Por Nuno Miguel em 28 de Mar de 2019

Adolfo Mesquita Nunes realizou no passado sábado uma acção de esclarecimento sobre esta matéria no bairro da alâmpada, na Boidobra, e ouviu muitas dúvidas dos cidadãos em relação a esta matéria “se houve alguma campanha da câmara junto dos moradores eu desconheço e se houve não foi eficaz porque muitas das pessoas vierem ter connosco e apresentar-nos dúvidas. Nós começámos a andar pelo bairro e eram as pessoas que saiam de casa para nos perguntar o que é que tinham de fazer.

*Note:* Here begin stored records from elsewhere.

-- ==== Sys2Proof/Machine/Operands.lean ====
section
/-! DEFINITION. The operand forms: register fields, immediates, the `I`-relative address, the shift source, the key number,
the decimal digits. -/

namespace Sys2Proof.Machine

/-- `zext_16(nnn)` (R73). -/
def zext16 (nnn : Addr12) : Word := nnn.setWidth 16

/-- `I & 0x0FFF`, the base of every access through `I` (R14, R55). -/
def State.baseAddr (s : State) : Nat := (s.i &&& 0x0FFF).toNat

/-- The source of `8xy6` and `8xyE`: `V[x]` or `V[y]`, by `SHIFT_SOURCE` (R118, R120). -/
def State.shiftOperand (s : State) (x y : Reg) : Byte :=
  match s.params.shiftSource with
  | .vx => s.getV x
  | .vy => s.getV y

/-- The key tested by `Ex9E` and `ExA1`: the low four bits of `V[x]` (R153; the spec's decision D17). -/
def State.keyNumber (s : State) (x : Reg) : Fin 16 := ((s.getV x).extractLsb' 0 4).toFin

/-- A key number as the byte that `Fx0A` leaves in `V[t]` (R157). -/
def keyCode (k : Fin 16) : Byte := BitVec.ofNat 8 k.val

/-- `FONT_BASE + 5 * V[x]`, the address of the glyph of a byte (R48, R132). -/
def State.glyphAddr (s : State) (x : Reg) : Word := BitVec.ofNat 16 (s.params.fontBase.val + 5 * (s.getV x).toNat)

/-- `(I + V[x]) mod 65536` (R131). -/
def State.indexSum (s : State) (x : Reg) : Word := BitVec.ofNat 16 (s.i.toNat + (s.getV x).toNat)

/-- `zext_16(nnn) + V[0]` (R103). -/
def State.jumpSum (s : State) (nnn : Addr12) : Word := BitVec.ofNat 16 (nnn.toNat + (s.getV 0).toNat)

/-- The decimal digits of a byte, hundreds, tens, ones (R133). -/
def bcdDigits (b : Byte) : List Byte :=
  [BitVec.ofNat 8 (b.toNat / 100), BitVec.ofNat 8 (b.toNat / 10 % 10), BitVec.ofNat 8 (b.toNat % 10)]

end Sys2Proof.Machine
end

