-- ==== Sys2Proof/Laws/Memory.lean ====
section
/-! SUPPORT. Memory: a read after a write, the canonical form and that every operation keeps it. -/

namespace Sys2Proof.Machine

variable (p : Params) (m : Memory)

/-! ## Lists of cells -/

theorem Memory.find_insertCell (a : Nat) (b : Byte) (hm : ∀ c ∈ m, c.1 ≠ a) (a' : Nat) :
    Memory.find (Memory.insertCell m a b) a' = if a' = a then some b else Memory.find m a' := by
  induction m with
  | nil => simp [Memory.insertCell, Memory.find, eq_comm]
  | cons c m ih =>
    have hc : c.1 ≠ a := hm c (by simp)
    have ih := ih fun d hd => hm d (by simp [hd])
    by_cases h : a < c.1
    · simp [Memory.insertCell, h, Memory.find, eq_comm]
    · by_cases h' : a' = a
      · subst h'; simp [Memory.insertCell, h, Memory.find, ih, hc]
      · simp only [Memory.insertCell, h, if_false, Memory.find, ih, h']

theorem Memory.find_removeCell (a a' : Nat) :
    Memory.find (Memory.removeCell m a) a' = if a' = a then none else Memory.find m a' := by
  induction m with
  | nil => simp [Memory.removeCell, Memory.find]
  | cons c m ih =>
    simp only [Memory.removeCell] at ih ⊢
    by_cases hc : c.1 = a
    · by_cases h' : a' = a
      · subst h'; simpa [hc] using ih
      · have : ¬ a = a' := fun h => h' h.symm
        simp [hc, ih, h', Memory.find, this]
    · by_cases h' : a' = a
      · subst h'; simp [hc, Memory.find, ih]
      · simp [hc, Memory.find, ih, h']

theorem Memory.mem_removeCell (a : Nat) (c : Host.Cell) : c ∈ Memory.removeCell m a ↔ c ∈ m ∧ c.1 ≠ a := by
  simp [Memory.removeCell]

theorem Memory.mem_insertCell (a : Nat) (b : Byte) (c : Host.Cell) :
    c ∈ Memory.insertCell m a b ↔ c = (a, b) ∨ c ∈ m := by
  induction m with
  | nil => simp [Memory.insertCell]
  | cons d m ih =>
    by_cases h : a < d.1
    · simp [Memory.insertCell, h]
    · simp only [Memory.insertCell, h, if_false, List.mem_cons, ih]
      tauto

theorem Memory.insertCell_pairwise (a : Nat) (b : Byte) (hm : ∀ c ∈ m, c.1 ≠ a)
    (h : m.Pairwise fun c d => c.1 < d.1) : (Memory.insertCell m a b).Pairwise fun c d => c.1 < d.1 := by
  induction m with
  | nil => simp [Memory.insertCell]
  | cons d m ih =>
    have hd : d.1 ≠ a := hm d (by simp)
    obtain ⟨hlt, hp⟩ := List.pairwise_cons.1 h
    by_cases had : a < d.1
    · simp only [Memory.insertCell, had, if_true, List.pairwise_cons, List.mem_cons]
      refine ⟨?_, hlt, hp⟩
      rintro c (rfl | hc)
      · exact had
      · exact lt_trans had (hlt c hc)
    · simp only [Memory.insertCell, had, if_false, List.pairwise_cons]
      refine ⟨fun c hc => ?_, ih (fun c hc => hm c (by simp [hc])) hp⟩
      rcases (Memory.mem_insertCell m a b c).1 hc with rfl | hc
      · show d.1 < a
        omega
      · exact hlt c hc

/-! ## Writing a byte -/

/-- A store keeps the canonical form. -/
theorem Memory.write_wf (a : Nat) (b : Byte) (ha : a < 4096) (h : Memory.wf p m) :
    Memory.wf p (Memory.write p m a b) := by
  have hr : Memory.wf p (Memory.removeCell m a) :=
    ⟨h.1.filter _, fun c hc => h.2 c ((Memory.mem_removeCell m a c).1 hc).1⟩
  by_cases hb : b = background p a
  · simpa [Memory.write, hb] using hr
  · have hne : ∀ c ∈ Memory.removeCell m a, c.1 ≠ a := fun c hc => ((Memory.mem_removeCell m a c).1 hc).2
    simp only [Memory.write, hb, if_false]
    refine ⟨Memory.insertCell_pairwise _ a b hne hr.1, fun c hc => ?_⟩
    rcases (Memory.mem_insertCell _ a b c).1 hc with rfl | hc
    · exact ⟨ha, hb⟩
    · exact hr.2 c hc

/-- Reading what was written, at the same address and at every other; no canonical form is needed. -/
theorem Memory.read_write (a a' : Nat) (b : Byte) :
    (Memory.find (Memory.write p m a b) a').getD (background p a') =
      if a' = a then b else (Memory.find m a').getD (background p a') := by
  by_cases hb : b = background p a
  · by_cases h' : a' = a
    · subst h'; simp [Memory.write, hb, Memory.find_removeCell]
    · simp [Memory.write, hb, Memory.find_removeCell, h']
  · have hne : ∀ c ∈ Memory.removeCell m a, c.1 ≠ a := fun c hc => ((Memory.mem_removeCell m a c).1 hc).2
    simp only [Memory.write, hb, if_false, Memory.find_insertCell _ a b hne, Memory.find_removeCell]
    by_cases h' : a' = a <;> simp [h']

/-! ## Memory of the state -/

/-- An address that is not listed reads as the reset contents. -/
theorem State.memByte_of_find_none (s : State) (a : Nat) (h : Memory.find s.mem a = none) :
    s.memByte a = background s.params a := by
  simp [State.memByte, h]

/-- One byte stored keeps the canonical form. -/
theorem State.putByte_wf (s : State) (a : Nat) (b : Byte) (ha : a < 4096) (h : Memory.wf s.params s.mem) :
    Memory.wf s.params (s.putByte a b).mem :=
  Memory.write_wf s.params s.mem a b ha h

/-- Bytes stored below 4096 keep the canonical form. -/
theorem State.writeBytes_wf (s : State) (a : Nat) (bs : List Byte) (ha : a + bs.length ≤ 4096)
    (h : Memory.wf s.params s.mem) : Memory.wf s.params (s.writeBytes a bs).mem := by
  induction bs generalizing s a with
  | nil => exact h
  | cons b bs ih =>
    simp only [List.length_cons] at ha
    exact ih (s.putByte a b) (a + 1) (by omega) (s.putByte_wf a b (by omega) h)

/-! ## Memory at reset (R30, R45) -/

/-- Nothing is listed at reset: every address reads as the reset contents. -/
@[simp] theorem State.resetWith_memByte (a : Nat) : (State.resetWith p).memByte a = background p a := rfl

theorem background_font (k : Nat) : background p (p.fontBase.val + k) = fontBytes.getD k 0 := by
  simp [background]

theorem background_elsewhere (a : Nat) (h : a < p.fontBase.val ∨ p.fontBase.val + 80 ≤ a) : background p a = 0 := by
  have hl : fontBytes.length = 80 := by decide
  unfold background
  split
  · rfl
  · rw [List.getD_eq_default _ _ (by omega)]

/-- Memory at reset is canonical. -/
theorem State.reset_mem_wf : Memory.wf State.reset.params State.reset.mem := by
  refine ⟨List.Pairwise.nil, ?_⟩
  rintro c ⟨⟩

/-- What stored bytes read as, and that an address below them reads as before. -/
theorem State.writeBytes_memByte_below (s : State) (a : Nat) (bs : List Byte) (c : Nat) (h : c < a) :
    (s.writeBytes a bs).memByte c = s.memByte c := by
  induction bs generalizing s a with
  | nil => rfl
  | cons b bs ih =>
    refine (ih (s.putByte a b) (a + 1) (by omega)).trans ?_
    simp only [State.memByte, State.putByte, Memory.read_write]
    rw [if_neg (by omega)]

/-- The byte stored at `a + k` is the `k`-th of the list; past the list every address reads as before. -/
theorem State.writeBytes_memByte_at (s : State) (a : Nat) (bs : List Byte) (k : Nat) :
    (s.writeBytes a bs).memByte (a + k) = bs.getD k (s.memByte (a + k)) := by
  induction bs generalizing s a k with
  | nil => simp [State.writeBytes]
  | cons b bs ih =>
    cases k with
    | zero =>
      refine (State.writeBytes_memByte_below (s.putByte a b) (a + 1) bs a (by omega)).trans ?_
      simp [State.memByte, State.putByte, Memory.read_write]
    | succ k =>
      have h := ih (s.putByte a b) (a + 1) k
      rw [show a + 1 + k = a + (k + 1) by omega] at h
      refine h.trans ?_
      have : (s.putByte a b).memByte (a + (k + 1)) = s.memByte (a + (k + 1)) := by
        simp only [State.memByte, State.putByte, Memory.read_write]
        rw [if_neg (by omega)]
      simp [this]

/-- Outside the stored bytes every address reads as before. -/
theorem State.writeBytes_memByte_outside (s : State) (a : Nat) (bs : List Byte) (c : Nat)
    (h : c < a ∨ a + bs.length ≤ c) : (s.writeBytes a bs).memByte c = s.memByte c := by
  rcases h with h | h
  · exact s.writeBytes_memByte_below a bs c h
  · obtain ⟨k, rfl⟩ := Nat.exists_eq_add_of_le (show a ≤ c by omega)
    rw [State.writeBytes_memByte_at, List.getD_eq_default _ _ (by omega)]

end Sys2Proof.Machine
end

Se houve iniciativa, ela não chegou às pessoas e foi muito frequente ouvir durante esta manhã que não acreditam em boas notícias como é o caso da diminuição do valor das rendas. Isso diz muito sobre a forma como as pessoas olham para a política”.     

 

No final desta visita, o eleito do CDS/PP voltou a manifestar a sua preocupação com a falta de investimento, por parte da autarquia, na requalificação das casas de habitação social “hoje voltei a entrar em casas, porque as pessoas me pediram para entrar e ver o estado de degradação em que elas se encontram, e esse estado de degradação em nada tem que ver com a má utilização das casas. É óbvio que haverá alguns casos desses mas a degradação do parque habitacional tem que ver com deficiências estruturais e há pessoas que vivem em condições que eu considero degradantes”. 

 

Adolfo Mesquita Nunes sublinha que a aplicação na Covilhã da nova lei do arrendamento vai introduzir critérios de maior igualdade e sublinha que a habitação social só deve ser atribuída aos cidadãos que comprovem essa necessidade “para o CDS é importante que a habitação social seja só para quem precisa dela. Pessoas que hoje estão em casas de habitação social e tem condições para viver noutras casas devem ver as suas rendas aumentadas de acordo com os seus rendimentos. Somos favoráveis que essas pessoas paguem mais até porque, provavelmente, até nem tinham que estar em habitação social. Ao mesmo tempo, aqueles que mais precisam e que tem poucos rendimentos têm de pagar de acordo com eles. E não era isso que estava a acontecer e que nós obrigámos a câmara a fazer”.